»»
-- ==== Sys2Proof/Machine/Slots.lean ====
section
/-! DEFINITION. The slot tables in force, the mesh, and scratchpad accesses by slots: R29 to R33, R39, R143, R147 to
R152, R279, R296, R297. -/

namespace Sys2Proof.Machine

/-- The variant in force of the active image (R39). -/
def State.sched (s : State) : Option Sched :=
  if s.active then s.img.bind (fun i => i.scheds[s.f PAV_SEL_VARIANT]?) else none

/-- The patches enabled, in ascending register order (R39). -/
def State.patchList (s : State) : List Nat :=
  ((List.range 8).filter (fun i => s.b (PAV_PATCH_EN i))).map (fun i => s.f (PAV_PATCH_PATCH i))

/-- The replacements the enabled patches make, later ones last (R39). -/
def State.patched (s : State) : List (Nat × Nat × Word) :=
  match s.img with
  | none => []
  | some im => (s.patchList.map (fun p => ((im.patches[p]?).map Patch.slots).getD [])).flatten

/-- The slot entry at index `i` of core `c`'s table in force (R30, R39); 0 where it is EMPTY. -/
def State.entry (s : State) (c i : Nat) : Nat :=
  match (s.patched.filter (fun r => r.1 = c ∧ r.2.1 = i)).getLast? with
  | some r => r.2.2.toNat
  | none =>
    match s.sched with
    | none => 0
    | some sc => (((sfind sc.slots c).getD []).getD i 0).toNat

/-- Fields of a slot entry (R30). -/
def slotClass (e : Nat) : Nat := bits e 60 4
def slotStart (e : Nat) : Nat := bits e 47 13
def slotLen (e : Nat) : Nat := bits e 34 13 + 1
def slotTarget (e : Nat) : Nat := bits e 24 10
def slotDesc (e : Nat) : Nat := bits e 0 24

/-- Indices core `c`'s table may use in the combination in force. -/
def State.slotIdxs (s : State) (c : Nat) : List Nat :=
  let base := match s.sched with
    | none => 0
    | some sc => ((sfind sc.slots c).getD []).length
  List.range base ++ ((s.patched.filter (fun r => r.1 = c ∧ base ≤ r.2.1)).map (fun r => r.2.1)).eraseDups

/-- A work pass runs now: no pause pass is due or under way and no WAIT holds the package (R22, R37, R45). -/
def State.working (s : State) : Bool :=
  s.pav.waits.isEmpty && (s.f PAV_THR_LATCHED == 0 ||
    (decide (16 * s.pav.pauseBlocks ≤ s.passNow) && decide (s.passNow < 16 * (s.pav.pauseBlocks + 1))))

/-- The pause passes due in a frame of `n` work passes have run (R26, R45). -/
def State.paused (s : State) (n : Nat) : Bool := s.f PAV_THR_LATCHED == 0 || decide (n ≤ 16 * s.pav.pauseBlocks)

/-- The router stub answers for core `c`: it is fenced or in reset (R297). -/
def State.stubbed (s : State) (c : Nat) : Bool := s.fenced.contains c || s.b (RCV_EPDATA_IN_RESET 0 c)

/-- Core `c`'s region has no clock (R292). -/
def State.dark (s : State) (c : Nat) : Bool := s.pllLost.contains (c / 32)

/-- Whether the slot at (c, i) is of class `cls` and its time has come: the member runs, the core is not fenced, the
current pass is a work pass of the slot, and it has not run in this frame (R29, R33, R38, R296). -/
def State.slotDue (s : State) (c i cls : Nat) : Bool :=
  let e := s.entry c i
  s.active && s.working && !s.failSolo && !s.pav.stopped && !s.pav.waitDead && !s.stubbed c && !s.dark c &&
  !s.ran.contains (c, i) &&
  slotClass e == cls && decide (slotStart e ≤ s.passNow) && decide (s.passNow < slotStart e + slotLen e)

/-- The slot at (c, i) has run in this frame. -/
def State.mark (s : State) (c i : Nat) : State := { s with ran := s.ran ++ [(c, i)] }

/-- What the image notes of a slot. -/
def State.note (s : State) (c i : Nat) : SlotNote :=
  match s.sched with
  | none => ⟨c, i, 0, []⟩
  | some sc => (sc.notes.find? (fun n => n.core = c ∧ n.idx = i)).getD ⟨c, i, 0, []⟩

/-- The stream `id` of core `c`; without one, the widest window and no wide copy area. -/
def State.stream (s : State) (c id : Nat) : Stream :=
  match s.img with
  | none => ⟨c, id, 1, 250, 0, 0, 0⟩
  | some im => (im.streams.find? (fun x => x.core = c ∧ x.id = id)).getD ⟨c, id, 1, 250, 0, 0, 0⟩

/-! ### The mesh (R279, R143) -/

/-- Die of package core `p`. -/
def coreDie (p : Nat) : Nat := p / 512
/-- Column of package core `p`. -/
def coreX (p : Nat) : Nat := 8 * (p / 32 % 4) + p % 8
/-- Row of package core `p`. -/
def coreY (p : Nat) : Nat := 4 * (p / 32 % 16 / 4) + p % 32 / 8
/-- The package core at (x, y) of a die. -/
def coreAt (die x y : Nat) : Nat := 32 * (16 * die + (4 * (y / 4) + x / 8)) + (8 * (y % 4) + x % 8)

/-- The core a selector of R143 names; none at the edge of the mesh and for reserved codes. -/
def reach (c sel : Nat) : Option Nat :=
  let x := coreX c
  let y := coreY c
  let d := coreDie c
  match sel with
  | 0 => some c
  | 1 => if y = 0 then none else some (coreAt d x (y - 1))
  | 2 => if x = 31 then none else some (coreAt d (x + 1) y)
  | 3 => if y = 15 then none else some (coreAt d x (y + 1))
  | 4 => if x = 0 then none else some (coreAt d (x - 1) y)
  | _ => none

/-! ### Scratchpad protection (R147 to R152) -/

/-- Bank `b` of core `c` holds SECDED (R147). -/
def State.secded (s : State) (c b : Nat) : Bool :=
  s.f (SPD_CFG_MODE c) == 1 && bits (s.f (SPD_CFG_WEIGHT_BANKS c)) b 1 == 1

/-- Bank `b` of core `c` is being rewritten after a change of protection (R152). -/
def State.isClearing (s : State) (c b : Nat) : Bool :=
  match sfind s.clearing (16 * c + b) with
  | some p => decide (s.passNow < p)
  | none => false

/-- This package's global address of a local address (R338). -/
def State.gaddr (s : State) (a : Nat) : Nat := s.f FAB_ID_PKG_ID * 2 ^ 44 + a

/-- A corrected word: counted, logged, kept in the bank's correction log while it has room (R149, R151). -/
def State.spdCorrected (s : State) (c off : Nat) : State :=
  let s := ((s.inc (SPD_ERR_CORRECTED c)).setf (SPD_LOG_KIND c) 1).setf (SPD_LOG_OFFSET c) off
  let s := (s.evt (SPD_EVT_CORRECTED c)).raise 0 0x0E 3 c (s.gaddr (spd c off))
  let bk := 16 * c + off / 65536
  let log := (sfind s.scrubLog bk).getD []
  if log.contains off ∨ log.length ≥ 8 then s
  else { s with scrubLog := sput s.scrubLog bk (log ++ [off]) }.setf (SPD_PEND c (off / 65536)) (log.length + 1)

/-- A parity error on a read poisons the word; `tell` raises its JOB_FAULT, once per packet (R148, R364). -/
def State.spdParity (s : State) (c off : Nat) (tell : Bool) : State :=
  let s := ((s.inc (SPD_ERR_PARITY c)).setf (SPD_LOG_KIND c) 2).setf (SPD_LOG_OFFSET c) off
  let s := s.evt (SPD_EVT_PARITY c)
  let s := { s with poison := s.poison.filter (fun (p : Poison) => p.addr ≠ spd c off) ++ [(⟨spd c off, 0x0F, c⟩ : Poison)] }
  s.when tell fun s => (s.raise 2 0x0F 3 c (s.gaddr (spd c off))).addScore 3 c 4

/-- A double-bit error in a SECDED bank (R149, R364). -/
def State.spdUncorr (s : State) (c off : Nat) (tell : Bool) : State :=
  let s := ((s.inc (SPD_ERR_UNCORR c)).setf (SPD_LOG_KIND c) 3).setf (SPD_LOG_OFFSET c) off
  let s := s.evt (SPD_EVT_UNCORR c)
  s.when tell fun s => (s.raise 2 0x10 3 c (s.gaddr (spd c off))).addScore 3 c 4

/-- What a read of scratchpad bytes gives: the state, the bytes, and whether a poisoned or uncorrectable word was met. -/
structure Rd where
  s   : State
  bs  : List Nat
  bad : Bool

/-- A word whose beat failed its CRC on a link (R282, R364): counted, and poisoned where it lies if the link leads there; `tell` raises
its JOB_FAULT. -/
def State.nocCrc (s : State) (c off link : Nat) (tell : Bool) : State :=
  let s := s.inc (CHK_NDATA_CRC_ERRS link)
  let s := if reach (link / 4) (link % 4 + 1) = some c then
    { s with poison := s.poison.filter (fun (p : Poison) => p.addr ≠ spd c off) ++ [(⟨spd c off, 0x11, link⟩ : Poison)] } else s
  s.when tell fun s => (s.raise 2 0x11 6 link (s.gaddr (spd c off))).addScore 3 (link / 4) 4

/-- The errors met in a read, one word after another; the first bad one is reported (R148: one error). -/
def meetErrs : List WordErr → Rd → Rd
  | [], r => r
  | e :: es, r =>
    if e.link.isSome then meetErrs es ⟨r.s.nocCrc e.core e.off (e.link.getD 0) (!r.bad), r.bs, true⟩
    else if r.s.secded e.core (e.off / 65536) then
      (if e.double then meetErrs es ⟨r.s.spdUncorr e.core e.off (!r.bad), r.bs, true⟩
       else meetErrs es ⟨r.s.spdCorrected e.core e.off, r.bs, r.bad⟩)
    else meetErrs es ⟨r.s.spdParity e.core e.off (!r.bad), r.bs, true⟩

/-- The record a consumer of a poisoned word raises, by the word's cause (R148, R282, R297, R344). -/
def State.tellPoison (s : State) (reader : Nat) (p : Poison) : State :=
  if p.cause = 0x11 then (s.raise 2 0x11 6 p.unit (s.gaddr p.addr)).addScore 3 (p.unit / 4) 4
  else if p.cause = 0x0F then (s.raise 2 0x0F 3 p.unit (s.gaddr p.addr)).addScore 3 p.unit 4
  else s.raise 2 0x0A 3 reader (s.gaddr p.addr)

/-- A beat of a scratchpad read can have failed on a link: one that leads to the scratchpad, or the one to the reader (R282). -/
def onWay (c reader link : Nat) : Bool :=
  reach (link / 4) (link % 4 + 1) == some c || (link / 4 == c && c != reader && reach c (link % 4 + 1) == some reader)

/-- A read by core `reader` of `n` bytes at `off` of the scratchpad `sel` names; `errs` are the errors met in those
words. A clearing bank gives zeros; a stub gives zeros marked FENCED, taken as poisoned (R297); what a core without a clock
gives is not stated (R292): free bytes. -/
def State.readSpd (s : State) (reader sel off n : Nat) (errs : List WordErr) : Rd :=
  match reach reader sel with
  | none => ⟨s, List.replicate n 0, false⟩
  | some c =>
    if s.dark c ∧ c / 32 ≠ reader / 32 then
      ⟨s.used, (List.range n).map (fun i => s.fresh / (i + 1) % 256), false⟩
    else if s.stubbed c ∧ c ≠ reader then
      ⟨(s.raise 2 0x24 3 c (s.gaddr (spd c off))).inc RCV_STALE_FENCED_REPLIES, List.replicate n 0, true⟩
    else if s.isClearing c (off / 65536) then ⟨s.evt (SPD_EVT_CLR_CONFLICT c), List.replicate n 0, false⟩
    else
      match s.poison.find? (fun (p : Poison) => spd c off ≤ p.addr ∧ p.addr < spd c off + n) with
      | some p => ⟨s.tellPoison reader p, s.bytes (spd c off) n, true⟩
      | none => meetErrs (errs.filter (fun e => e.core = c ∧ off ≤ e.off ∧ e.off < off + n ∧ e.link.all (onWay c reader))) ⟨s, s.bytes (spd c off) n, false⟩

/-- A write by core `w` of whole words to the scratchpad `sel` names: fresh check bits clear poison; a fenced core's
stub discards it (R297), and a clearing bank loses it (R152). -/
def State.writeSpd (s : State) (w sel off : Nat) (bs : List Nat) : State :=
  match reach w sel with
  | none => s
  | some c =>
    if (s.stubbed c ∨ s.dark c) ∧ c ≠ w then s
    else if s.isClearing c (off / 65536) then s.evt (SPD_EVT_CLR_CONFLICT c)
    else { s with poison := s.poison.filter (fun (p : Poison) => ¬ (spd c off ≤ p.addr ∧ p.addr < spd c off + bs.length)) }.write (spd c off) bs

end Sys2Proof.Machine
end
««
= Exercise instructions =
Identify each line in the entries with the word "patched" and copy it.

= Response below =
def State.patched (s : State) : List (Nat × Nat × Word) :=
  match (s.patched.filter (fun r => r.1 = c ∧ r.2.1 = i)).getLast? with
  List.range base ++ ((s.patched.filter (fun r => r.1 = c ∧ base ≤ r.2.1)).map (fun r => r.2.1)).eraseDups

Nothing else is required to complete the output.